我尝试匹配行首的额外空格,但没有成功。如何修改词法分析器规则以匹配?

TestParser.g4:

parser grammar TestParser;

options { tokenVocab=TestLexer; }

root
    : choice+ EOF
    ;

choice:
    QUESTION OPTION+;

TestLexer.g4:

lexer grammar TestLexer;

@lexer::members {
    private boolean aheadIsNotAnOption(IntStream _input) {
        int nextChar = _input.LA(1);
        return nextChar != 'A' && nextChar != 'B' && nextChar != 'C' && nextChar != 'D';
    }
}

QUESTION:                      {getCharPositionInLine() == 0}? DIGIT DOT CONTENT -> pushMode(OPTION_MODE);
OTHER:                         . -> skip;

mode OPTION_MODE;
OPTION:                        OPTION_HEADER DOT CONTENT;
NOT_OPTION_LINE:               NEWLINE SPACE* {aheadIsNotAnOption(_input)}? -> popMode, skip;
OPTION_OTHER:                  OTHER -> skip;

fragment DIGIT:                [0-9]+;
fragment OPTION_HEADER:        [A-D];
fragment CONTENT:              [a-zA-Z0-9 ,.'?/()!]+? {_input.LA(1) == '\n'}?;
fragment DOT:                  '.';
fragment NEWLINE:              '\n';
fragment SPACE:                ' ';

Text:

1.title
A.aaa
B.bbb
 C.ccc
2.title
A.aaa

Java代码:

import org.antlr.v4.runtime.CharStream;
import org.antlr.v4.runtime.CharStreams;
import org.antlr.v4.runtime.CommonTokenStream;
import org.antlr.v4.runtime.Lexer;
import org.antlr.v4.runtime.tree.ParseTree;

import java.io.IOException;
import java.net.URISyntaxException;

public class TestParseTest {

    public static void main(String[] args) throws URISyntaxException, IOException {
        CharStream charStream = CharStreams.fromString("1.title\n" +
                "A.aaa\n" +
                "B.bbb\n" +
                " C.ccc\n" +
                "2.title\n" +
                "A.aaa\n");
        Lexer lexer = new TestLexer(charStream);

        CommonTokenStream tokens = new CommonTokenStream(lexer);
        TestParser parser = new TestParser(tokens);
        ParseTree parseTree = parser.root();

        System.out.println(parseTree.toStringTree(parser));
    }

}

输出如下:

(root (choice 1.title A.aaa B.bbb) (choice 2.title A.aaa) <EOF>)

思路是,当OPTION_MODE中遇到非选项行时,会弹出模式,现在当行首有一个多余的空格,与预期不匹配。

看来C.ccc之前的\nNOT_OPTION_LINE匹配导致模式弹出?我希望 C.cccOPTION 匹配,谢谢。

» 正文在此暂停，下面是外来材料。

-- ==== Sys2Proof/Syntax.lean ====
section
/-! DEFINITION. SRIB's instructions: its host-bus transactions, one constructor per row of spec/opcode_table.json, in
the table's order (00_scope.md R2, 30_encoding.md R81, R83). A read ignores DATA (R80), so its constructor carries none
(DEDUCED, notes/assumptions/7.md). -/
namespace Sys2Proof

inductive Instr where
  /-- RD_ID, offset 0x00 (R114) -/
  | rdId
  /-- RD_STATUS, offset 0x08 (R115) -/
  | rdStatus
  /-- RD_ERR, offset 0x0C (R116) -/
  | rdErr
  /-- RD_TONE_HP, offset 0x10 (R153) -/
  | rdToneHp
  /-- RD_TONE_CNT, offset 0x14 (R155) -/
  | rdToneCnt
  /-- RD_SWEEP_STEP, offset 0x18 (R157) -/
  | rdSweepStep
  /-- RD_SWEEP_FLOOR, offset 0x1C (R159) -/
  | rdSweepFloor
  /-- RD_TE_HP, offset 0x20 (R160) -/
  | rdTeHp
  /-- RD_TE_REMAIN, offset 0x24 (R161) -/
  | rdTeRemain
  /-- RD_TE_CTRL, offset 0x28 (R162) -/
  | rdTeCtrl
  /-- RD_TE_RELOAD, offset 0x2C (R163) -/
  | rdTeReload
  /-- RD_DEB_RESULT, offset 0x30 (R132) -/
  | rdDebResult
  /-- RD_DEB_LEFT, offset 0x34 (R133) -/
  | rdDebLeft
  /-- RD_RNG_STATE, offset 0x38 (R192) -/
  | rdRngState
  /-- RD_RNG_OUT, offset 0x3C (R193) -/
  | rdRngOut
  /-- WR_TONE_HP, offset 0x10, HP = DATA[15:0] (R152) -/
  | wrToneHp (hp : Half)
  /-- WR_TONE_CNT, offset 0x14, CNT = DATA[15:0] (R154) -/
  | wrToneCnt (cnt : Half)
  /-- WR_SWEEP_STEP, offset 0x18, STEP = DATA[15:0] (R156) -/
  | wrSweepStep (step : Half)
  /-- WR_SWEEP_FLOOR, offset 0x1C, FLOOR = DATA[15:0] (R158) -/
  | wrSweepFloor (floor : Half)
  /-- WR_RNG_STATE, offset 0x38, SEED = DATA[31:0] (R191) -/
  | wrRngState (seed : Word)
  /-- NOP, command 0x0 (R112) -/
  | nop
  /-- TONE_START, command 0x1, CB = PAYLOAD[1:0]; 2 and 3 are reserved (R85, R150) -/
  | toneStart (cb : BitVec 2)
  /-- TONE_STOP, command 0x2 (R151) -/
  | toneStop
  /-- DEB_START, command 0x3, TIMEOUT = PAYLOAD[15:0] (R86, R130) -/
  | debStart (timeout : Half)
  /-- RNG_DRAW, command 0x4 (R190) -/
  | rngDraw
  /-- CLR_ERR, command 0xF (R113) -/
  | clrErr
  deriving DecidableEq, Repr

end Sys2Proof
end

I tried to match the extra space at the beginning of the line, but it didn't work. How to modify the lexer rule to match?

TestParser.g4:

parser grammar TestParser;

options { tokenVocab=TestLexer; }

root
    : choice+ EOF
    ;

choice:
    QUESTION OPTION+;

TestLexer.g4:

lexer grammar TestLexer;

@lexer::members {
    private boolean aheadIsNotAnOption(IntStream _input) {
        int nextChar = _input.LA(1);
        return nextChar != 'A' && nextChar != 'B' && nextChar != 'C' && nextChar != 'D';
    }
}

QUESTION:                      {getCharPositionInLine() == 0}? DIGIT DOT CONTENT -> pushMode(OPTION_MODE);
OTHER:                         . -> skip;

mode OPTION_MODE;
OPTION:                        OPTION_HEADER DOT CONTENT;
NOT_OPTION_LINE:               NEWLINE SPACE* {aheadIsNotAnOption(_input)}? -> popMode, skip;
OPTION_OTHER:                  OTHER -> skip;

fragment DIGIT:                [0-9]+;
fragment OPTION_HEADER:        [A-D];
fragment CONTENT:              [a-zA-Z0-9 ,.'?/()!]+? {_input.LA(1) == '\n'}?;
fragment DOT:                  '.';
fragment NEWLINE:              '\n';
fragment SPACE:                ' ';

Text:

1.title
A.aaa
B.bbb
 C.ccc
2.title
A.aaa

Java code:

import org.antlr.v4.runtime.CharStream;
import org.antlr.v4.runtime.CharStreams;
import org.antlr.v4.runtime.CommonTokenStream;
import org.antlr.v4.runtime.Lexer;
import org.antlr.v4.runtime.tree.ParseTree;

import java.io.IOException;
import java.net.URISyntaxException;

public class TestParseTest {

    public static void main(String[] args) throws URISyntaxException, IOException {
        CharStream charStream = CharStreams.fromString("1.title\n" +
                "A.aaa\n" +
                "B.bbb\n" +
                " C.ccc\n" +
                "2.title\n" +
                "A.aaa\n");
        Lexer lexer = new TestLexer(charStream);

        CommonTokenStream tokens = new CommonTokenStream(lexer);
        TestParser parser = new TestParser(tokens);
        ParseTree parseTree = parser.root();

        System.out.println(parseTree.toStringTree(parser));
    }

}

The output is as follows:

(root (choice 1.title A.aaa B.bbb) (choice 2.title A.aaa) <EOF>)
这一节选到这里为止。